INSTRUCTIONS FOR THE TASK: Transcribe exactly the span of lines that begins the records and ends with the line holding "to R282); its", both boundary lines included.

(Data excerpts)
/-! In-line inspection. -/

/-- Camera packets, stripes and records. Packets of a disabled port do nothing, those of a context that takes none, of another data type than the
context's FMT, and of a channel or type that no context takes are ignored and counted; a header's error is counted, and the lanes' state is shown
(R277, R278, R289, R298); a frame start, which comes after a knot that is due (R289), closes the open frame and opens a frame with the context's registers, count, epoch and the oldest queued trigger's tag (R280
to R282); its end marks it short if lines are missing (R280); a good line goes into the port's buffer as stripes of 256 pixels, a bad one is
counted and gives none (R277, R279, R283; log 135); the stripe granted leaves the buffer and its pixels inside the region enter the statistics (R284,
R286, R287); a judged frame is marked, with at most SMAX reports (R293, R296); its record goes into the next slot of the VIEW bank, or is
dropped while eight are held (R291, R292); a release frees a slot (R291). -/
def Obligations.Inspection : Prop :=
  ∀ (c : Ctx) (s : State), s.settled = true → s.canon = true → operational s = true →
    let p := c.val / 2
    let k := camCtx s c
    let has := fun (t : State) (n : Nat) (f : CamFrame) => (camCtx t c).frames.find? (fun x => x.key == n) = some f
    let ignored := fun (t : State) => camPort t p = { camPort s p with ign := (camPort s p).ign + 1 } ∧ camCtx t c = k
    (∀ i, (i = Instr.camFrameEnd c ∨ (s.sys.knotDue = none ∧ ∃ n, i = .camFrameStart c n) ∨ ∃ dt d b, lineType dt.toNat = true ∧ i = .camLineRx c (dt, d) b) →
      (camPortEn s p = false → gives i s (fun t => keepsBut [] s t ∧ t.outbox = s.outbox)) ∧
      (camPortEn s p = true → ctxEn s c = false → openFrame s c = none → gives i s ignored)) ∧
    (s.sys.knotDue.isSome = true → ∀ n, exec (.camFrameStart c n) s = .fault (.cannotOccur "CAM_FRAME_START")) ∧
    (∀ dt d b, lineType dt.toNat = true → camPortEn s p = true → ctxEn s c = true →
      (∀ f, openFrame s c = some f → dt.toNat ≠ fmtType (frFmt f) → gives (.camLineRx c (dt, d) b) s ignored) ∧
      (openFrame s c = none → dt.toNat ≠ fmtType (bits (actVal s (base 20 + 0x1000 + 0x40 * c)) 27 24) → gives (.camLineRx c (dt, d) b) s ignored) ∧
      (openFrame s c = none → dt.toNat = fmtType (bits (actVal s (base 20 + 0x1000 + 0x40 * c)) 27 24) →
        gives (.camLineRx c (dt, d) b) s (fun t => t.insp = s.insp))) ∧
    (∀ (port : Fin 4) (vc : BitVec 4) (dt : BitVec 6), camIgnorable (.packet vc dt) = true ↔
      ¬ (vc.toNat ≤ 1 ∧ (dt.toNat ≤ 1 ∨ dt.toNat ∈ [0x24, 0x2A, 0x2B, 0x2C]))) ∧
    (∀ (port : Fin 4) (w : CamIgnored), camIgnorable w = true → camPortEn s port = true → gives (.camPacketIgnored port w) s (fun t => t.insp.ctxs = s.insp.ctxs ∧
      (let q := camPort s port
       camPort t port = (match w with
        | .packet _ _ => { q with ign := q.ign + 1 }
        | .escape => q
        | .lanes hs ulps => { q with hs := hs, ulps := ulps }
        | .badHeader => { q with hdrUnc := min (q.hdrUnc + 1) 0xFFFF }
        | .correctedHeader => { q with hdrCorr := min (q.hdrCorr + 1) 0xFFFF })))) ∧
    (∀ n : BitVec 16, s.sys.knotDue = none → camPortEn s p = true → ctxEn s c = true →
      let opened := fun (f : CamFrame) => f.key = k.opened ∧ f.fnum = k.fnum ∧ f.csifn = n.toNat ∧ f.isOpen = true ∧ f.regs = ctxRegs s c ∧ f.epoch = s.sys.epoch ∧
        f.shuf = s.nzl.shufActive ∧ f.pos = 0 ∧ f.used = [] ∧ f.tag = (match k.trigs with | x :: _ => x | [] => none)
      gives (.camFrameStart c n) s (fun t => (camCtx t c).fnum = (k.fnum + 1) % 2 ^ 32 ∧
        (camCtx t c).trigs = k.trigs.drop 1 ∧
        (∃ fs f, (camCtx t c).frames = fs ++ [f] ∧ opened f ∧ fs.length = k.frames.length ∧ (openFrame s c = none → fs = k.frames)) ∧
        ∀ f, openFrame s c = some f → has s f.key f → has t f.key { f with isOpen := false, short := decide (f.pos < frHeight f) })) ∧
    (camPortEn s p = true → ctxEn s c = true → openFrame s c = none → gives (.camFrameEnd c) s (fun t => t.insp = s.insp)) ∧
    (∀ f, camPortEn s p = true → openFrame s c = some f → has s f.key f →
      gives (.camFrameEnd c) s (fun t => has t f.key { f with isOpen := false, short := decide (f.pos < frHeight f) } ∧ t.insp.ports = s.insp.ports) ∧
      (∀ dt d, dt.toNat = fmtType (frFmt f) → f.pos < frHeight f → d.length = pixBytes (frFmt f) (frWidth f) →
        bufUse (camPort s p) + sumN ((lineStripes c f f.pos d).map (fun x => x.data.length)) ≤ 65536 →
        gives (.camLineRx c (dt, d) (crc16 d)) s (fun t => (camPort t p).buf = (camPort s p).buf ++ lineStripes c f f.pos d ∧ has t f.key { f with pos := f.pos + 1 })) ∧
      (∀ dt d b, dt.toNat = fmtType (frFmt f) → f.pos < frHeight f → b ≠ crc16 d ∨ d.length ≠ pixBytes (frFmt f) (frWidth f) →
        gives (.camLineRx c (dt, d) b) s (fun t => has t f.key { f with pos := f.pos + 1, badLine := true } ∧
          camPort t p = { camPort s p with
            crcErr := if b = crc16 d then (camPort s p).crcErr else min ((camPort s p).crcErr + 1) 0xFFFF
            lenErr := if d.length = pixBytes (frFmt f) (frWidth f) then (camPort s p).lenErr else min ((camPort s p).lenErr + 1) 0xFFFF })) ∧
      (∀ dt d, dt.toNat = fmtType (frFmt f) → frHeight f ≤ f.pos → d.length = pixBytes (frFmt f) (frWidth f) →
        gives (.camLineRx c (dt, d) (crc16 d)) s (fun t =>
        has t f.key { f with long := true } ∧ t.insp.ports = s.insp.ports))) ∧
    (∀ x, stripeNext s = some x → x.ctx = c.val →
      gives .stripeProcess s (fun t => (camPort t p).buf = (camPort s p).buf.erase x ∧
        ∀ f, has s x.key f → frBayer f = false → ∃ g, has t x.key g ∧ x.line ∈ g.used ∧
          g.pixels = f.pixels + (if (frY f).1 ≤ x.line ∧ x.line ≤ (frY f).2 then
            ((List.range x.npix).filter (fun i => decide ((frX f).1 ≤ x.x0 + i ∧ x.x0 + i ≤ (frX f).2))).length else 0))) ∧
    (∀ f, frameReady s c = some f →
      (streakRuns f = true → f.streakDone = false → gives (.streakDetect c) s (fun t => (camCtx t c).frames.map (·.key) = k.frames.map (·.key) ∧
        ∃ g, has t f.key g ∧ g.streakDone = true ∧ g.reports ≤ bits (frReg f 16) 7 0)) ∧
      (streakRuns f = false ∨ f.streakDone = true →
        let slot := 0x50000 + 0x28000 * c.val + 0x5000 * k.next
        let d := recordData f
        (k.held < 8 → gives (.recordWrite c) s (fun t => (camCtx t c).frames = k.frames.drop 1 ∧ (camCtx t c).held = k.held + 1 ∧
          (camCtx t c).next = (k.next + 1) % 8 ∧ bankBytes t 4 slot (64 + d.length) = recordHeader c f d ++ d ∧
          ∀ a, a < slot ∨ slot + 64 + d.length ≤ a → bankByte t 4 a = bankByte s 4 a)) ∧
        (8 ≤ k.held → gives (.recordWrite c) s (fun t => (camCtx t c).frames = k.frames.drop 1 ∧ (camCtx t c).held = k.held ∧
          (camCtx t c).dropped = min (k.dropped + 1) 0xFFFF ∧ t.mem = s.mem)))) ∧
    (∀ (m : Master) (v : Word), reaches m s = true → gives (.recordRelease m c v) s (fun t => t.outbox = accessed m .ok v s ∧ keepsBut [.insp] s t ∧
      camCtx t c = { k with held := if bit v 0 then k.held - 1 else k.held }))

EXERCISE ANSWER:
/-! In-line inspection. -/

/-- Camera packets, stripes and records. Packets of a disabled port do nothing, those of a context that takes none, of another data type than the
context's FMT, and of a channel or type that no context takes are ignored and counted; a header's error is counted, and the lanes' state is shown
(R277, R278, R289, R298); a frame start, which comes after a knot that is due (R289), closes the open frame and opens a frame with the context's registers, count, epoch and the oldest queued trigger's tag (R280
to R282); its end marks it short if lines are missing (R280); a good line goes into the port's buffer as stripes of 256 pixels, a bad one is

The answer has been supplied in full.